Cá em Portugal há Exchange (OWA e Direct Push), e Sharepoint em alguns operadores Telco/Hosting. Ou seja, podes meter no mesmo contrato de comunicações (Telefone, Mobiles, GPRS, ...~).
Procura na PTPrime, Interhost/Vodafone, NFSI, Mainroad, ...
Engraçado este teu post – tem sido a mensagem que eu próprio tenho tentado passar.
Acredito profundamente no modelo SaaS, ou melhor ainda no S+S na versão MS e tenho estado activamente a posicionar a InterHost para ser um player nesse mundo.
Isso neste momento materializa-se no HMC (Hosted Messaging & Collaboration) que montámos – são serviços de Exchange e Sharepoint numa plataforma de Service Provider.
Se quiseres avançar, é só dizeres quantas caixas de correio queres e de que tipo (toda a parte do anti-virus, antispam, backup por robot estão incluídas em ambos os planos: base e plus). Tens inclusive um portal para poderes fazer a gestão administrativa das contas em real-time: mudança de passwords, criação/alteração/remoção de contas, …
O setup de uma organização inteira faz-se em minutos, tem é de se planear bem a propagação das alterações no MX do dominio.
Outro ponto é a iniciativa que estamos a desenvolver de formalmente estabelecermos na InterHost um “SaaS Incubation center”. A ideia geral é criar condições para ISVs (por exemplo a FullSIX) desenvolverem as suas aplicações e as colocarem no mercado, usando por exemplos serviços do ISV do lado, sendo toda a parte de infra-estrutura da responsabilidade do centro de incubação.
Já agora tenho de dizer ao Zé Tó que a InterHost, pertence ao Grupo Satec e a relação com a Vodafone é, como aqui advogo, de seu Service Provider.

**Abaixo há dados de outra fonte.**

-- ==== Sys2Proof/Tests/Slice0.lean ====
section
/-! SUPPORT. Tests on small states, each about one step: the well-formedness checks, the decoding of a word of every
command, the vectors of 95_test_vectors.md, and for every statement with hypotheses a state that meets them. -/

namespace Sys2Proof.Tests

open Sys2Proof.Machine

/-! ## Helpers -/

/-- An agent with no script and nothing in progress. -/
def idleAgent : Agent := { script := [], pos := 0, work := .idle, held := false, inbox := [] }

/-- The block of `c` after reset, with one agent, the issuer. -/
def fresh (c : Config) : State := { State.resetWith c with env := { Env.reset with agents := [idleAgent] } }

/-- That block after some commands. -/
def ran (c : Config) (is : List Instr) : State := (execAll is (fresh c)).getD (fresh c)

/-- What agent 0 has received. -/
def received (s : State) : List Response := (s.env.agents.map Agent.inbox).headD []

/-- The configuration of the vectors RB1 to RB18. -/
def cfgRb : Config := { Config.initial with rbTw := 8, rbDropW := 2 }

/-- The configuration of the vectors SE6 and SE9. -/
def cfgPower : Config := { Config.initial with seVariant := .power }

/-- The configuration of the vector SE7. -/
def cfgNorm : Config := { Config.initial with seVariant := .norm }

/-- The configuration of the vectors FB13 to FB15. -/
def cfgSquare (n : Nat) : Config := { Config.initial with fbW := n, fbH := n }

/-- The framebuffer's rows. -/
def rows (s : State) : List (List Nat) :=
  (List.range s.cfg.fbH).map fun y => (List.range s.cfg.fbW).map fun x => (s.pixel x y).toNat

/-- The state once the drawing command in progress of agent 0 is acknowledged. -/
def drawn (s : State) : State := pixelSteps 0 (List.replicate (s.cfg.fbW * s.cfg.fbH) 0) s

/-- `SE.X`, from element 0. -/
def window (s : State) : List F32 := (List.range (2 * s.cfg.seN)).map s.xElem

/-- `SE.WORK`, from element 0. -/
def work (s : State) : List F32 := (List.range (2 * s.cfg.seN)).map s.workElem

/-- The block with `SE.WORK = [2,0, -1,1, 0,0, -1,-1]` (R251). -/
def withWork (c : Config) : State :=
  ([0x40000000#32, 0x0#32, 0xBF800000#32, 0x3F800000#32, 0x0#32, 0x0#32, 0xBF800000#32, 0xBF800000#32].zipIdx).foldl
    (fun s e => s.setWork e.2 e.1) (fresh c)

/-! ## Well-formedness: what each check refuses -/

theorem test_drops_needs_counters :
    (Instr.drops 0#8).wellFormed { Config.initial with rbHasDrops := false } = false := by decide

theorem test_postprocess_needs_a_variant :
    Instr.postprocess.wellFormed { Config.initial with seVariant := .none } = false := by decide

theorem test_append_too_wide : (Instr.append 0x100#64).wellFormed cfgRb = false := by decide

theorem test_blit_wrong_length : (Instr.blit 0#16 0#16 2#16 1#16 [1#8]).wellFormed Config.initial = false := by decide

theorem test_widest_append_and_blit_are_well_formed :
    (Instr.append 0xFF#64).wellFormed cfgRb = true ∧
      (Instr.blit 0#16 0#16 2#16 1#16 [1#8, 2#8]).wellFormed Config.initial = true ∧
      Instr.present Config.initial .postprocess = true ∧ Instr.present Config.initial (.drops 0#8) = true := by decide

theorem test_configuration_checks :
    Config.initial.valid = true ∧ ({ Config.initial with rbN := 0 }).valid = false ∧
      ({ Config.initial with rbR := 257 }).valid = false ∧ ({ Config.initial with rbTw := 65 }).valid = false ∧
      ({ Config.initial with rbDropW := 33 }).valid = false ∧ ({ Config.initial with seN := 3 }).valid = false ∧
      ({ Config.initial with seOv := 4 }).valid = false ∧ ({ Config.initial with seS := 1 }).valid = false ∧
      ({ Config.initial with seWin := [] }).valid = false ∧ ({ Config.initial with fbW := 0 }).valid = false ∧
      ({ Config.initial with fbH := 32768 }).valid = false := by decide

/-! ## Decoding: one word of every command, written out from R141, R148 and R157 -/

/-- What the block of the initial configuration reads. -/
def reads (w : CmdWord) (ops : Nat) : Option Instr := (decode Config.initial ⟨w, ops⟩).toOption

theorem test_word_append : reads 0b0000000000000000#16 0x40A00000 = some (.append 0x40A00000#64) := by decide
theorem test_word_attach : reads 0b0000000100000011#16 0 = some (.attach 3#8) := by decide
theorem test_word_count : reads 0b0000001000000001#16 0 = some (.count 1#8) := by decide
theorem test_word_read : reads 0b0000001111111111#16 0 = some (.read 255#8) := by decide
theorem test_word_consume : reads 0b0000010000000000#16 0 = some (.consume 0#8) := by decide
theorem test_word_drops : reads 0b0000010110000000#16 0 = some (.drops 128#8) := by decide
theorem test_word_feed :
    reads 0b0001000000000000#16 0x3F8000003F000000 = some (.feed 0x3F000000#32 0x3F800000#32) := by decide
theorem test_word_compute : reads 0b0001000100000000#16 0 = some .compute := by decide
theorem test_word_postprocess : reads 0b0001001000000000#16 0 = some .postprocess := by decide
theorem test_word_copyfft : reads 0b0001001100000000#16 0x80000008 = some (.copyfft 0x80000008#32) := by decide
theorem test_word_clear : reads 0b0010000000000000#16 0 = some .clear := by decide
theorem test_word_pixel :
    reads 0b0010000100000000#16 0x02FFFE0001 = some (.pixel 0x0001#16 0xFFFE#16 0x02#8) := by decide
theorem test_word_hline :
    reads 0b0010001000000000#16 0x0100030000FFFF = some (.hline 0xFFFF#16 0#16 3#16 1#8) := by decide
theorem test_word_vline :
    reads 0b0010001100000000#16 0x07000500020001 = some (.vline 1#16 2#16 5#16 7#8) := by decide
theorem test_word_circle :
    reads 0b0010010000000000#16 0x07000500020001 = some (.circle 1#16 2#16 5#16 7#8) := by decide
theorem test_word_blit :
    reads 0b0010010100000000#16 0x06050002000100040003 = some (.blit 3#16 4#16 1#16 2#16 [5#8, 6#8]) := by decide
theorem test_word_vscroll : reads 0b0010011000000000#16 0 = some .vscroll := by decide
theorem test_word_setpal : reads 0b0010011111111110#16 0xF800 = some (.setpal 254#8 0xF800#16) := by decide
theorem test_word_update : reads 0b0010100000000000#16 0 = some .update := by decide
theorem test_word_ready : reads 0b0010100100000000#16 0 = some .ready := by decide

/-- The illegal words of 95_test_vectors.md, section 2.1. -/
theorem test_illegal_words :
    let c := { Config.initial with rbR := 4, rbHasDrops := false, seVariant := .none }
    [0x0001#16, 0x0500#16, 0x0600#16, 0x1001#16, 0x1200#16, 0x1400#16, 0x2001#16, 0x2A00#16, 0x3000#16, 0xF123#16].all
      (fun w => (decode c ⟨w, 0⟩).toOption.isNone) = true ∧
    [0x0000#16, 0x0103#16, 0x0107#16, 0x2701#16, 0x27FF#16].all
      (fun w => (decode c ⟨w, 0⟩).toOption.isSome) = true := by decide

/-- The host's two functions agree: the word it stores is the word the next step fetches. -/
theorem test_table_word : decodeTableWord 16 0x27FE = some (.setpal 254#8 0#16) := by decide

theorem test_fetch_runs_the_word :
    (match step (State.reset.withFetchWord 16 0x2800) with
      | .next t => decide (t.fb.st = .treq ∧ received t = [.ack])
      | .fault _ => false
      | .refused _ => false) = true := by decide

/-! ## Unit RB (95_test_vectors.md, section 2.2) -/

/-- RB1. -/
theorem test_append_before_attach :
    received (ran cfgRb [.append 1#64, .attach 0#8, .count 0#8]) = [.ack, .ack, .num 16 0] ∧
      (ran cfgRb [.append 1#64, .attach 0#8, .count 0#8]).rb.wr = 1 := by decide

/-- RB4. -/
theorem test_append_overwrites :
    received (ran cfgRb [.attach 0#8, .append 1#64, .append 2#64, .append 3#64, .append 4#64, .append 5#64,
      .append 6#64, .count 0#8, .drops 0#8, .read 0#8]) =
      [.ack, .ack, .ack, .ack, .ack, .ack, .ack, .num 16 4, .num 2 2, .val 3#64] := by decide

/-- RB7. -/
theorem test_attach_again :
    received (ran cfgRb [.attach 0#8, .append 1#64, .append 2#64, .append 3#64, .attach 0#8, .count 0#8]) =
      [.ack, .ack, .ack, .ack, .ack, .num 16 0] := by decide

/-- RB18. -/
theorem test_attach_bad_reader : received (ran cfgRb [.attach 2#8]) = [.err 0x010202#24] := by decide

/-- RB15. -/
theorem test_count_not_attached : received (ran cfgRb [.count 1#8]) = [.err 0x020103#24] := by decide

/-- RB16. -/
theorem test_read_empty : received (ran cfgRb [.attach 0#8, .read 0#8]) = [.ack, .err 0x030004#24] := by decide

/-- RB9. -/
theorem test_consume_empty :
    received (ran cfgRb [.attach 0#8, .consume 0#8]) = [.ack, .burst 0 []] := by decide

/-- RB11: an APPEND between the issue of CONSUME and its first beat. -/
theorem test_consume_with_overflow :
    let s := { ran { cfgRb with rbN := 2 } [.attach 0#8, .append 10#64, .append 11#64, .consume 0#8] with
      env := { Env.reset with agents := [{ idleAgent with work := .burst 0 2 [] }, idleAgent], issuer := 1 } }
    let t := beats 0 2 ((execAll [.append 12#64] s).getD s)
    received t = [.burst 2 [11#64, 12#64]] ∧ (t.rb.reader 0).cnt = 0 ∧ (t.rb.reader 0).drops = 1 := by decide

/-- RB13: COUNT is held while the burst is in progress. -/
theorem test_count_held :
    (ran cfgRb [.attach 0#8, .append 1#64, .consume 0#8, .count 0#8]).env.agents.map Agent.held = [true] := by decide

Tiago, será natural que progressivamente as aplicações que até algum tempo atrás eram core para uma empresa se vão progressivamente desmaterializar das nossas empresas e deslocar para a “nuvem”, tens os exemplos dos sistemas de e-mail, as aplicações de SAP, o Sharepoint, etc … irás reduzir custos de operação, administração e de espaço. No entanto, no caso da Fullsix, tal como disse o Zé Tó, a especificidade dos teus trabalhos e ferramentas irá necessitar de uma componente de datacenter local com alguma dimensão. Terás de saber viver com uma solução mista.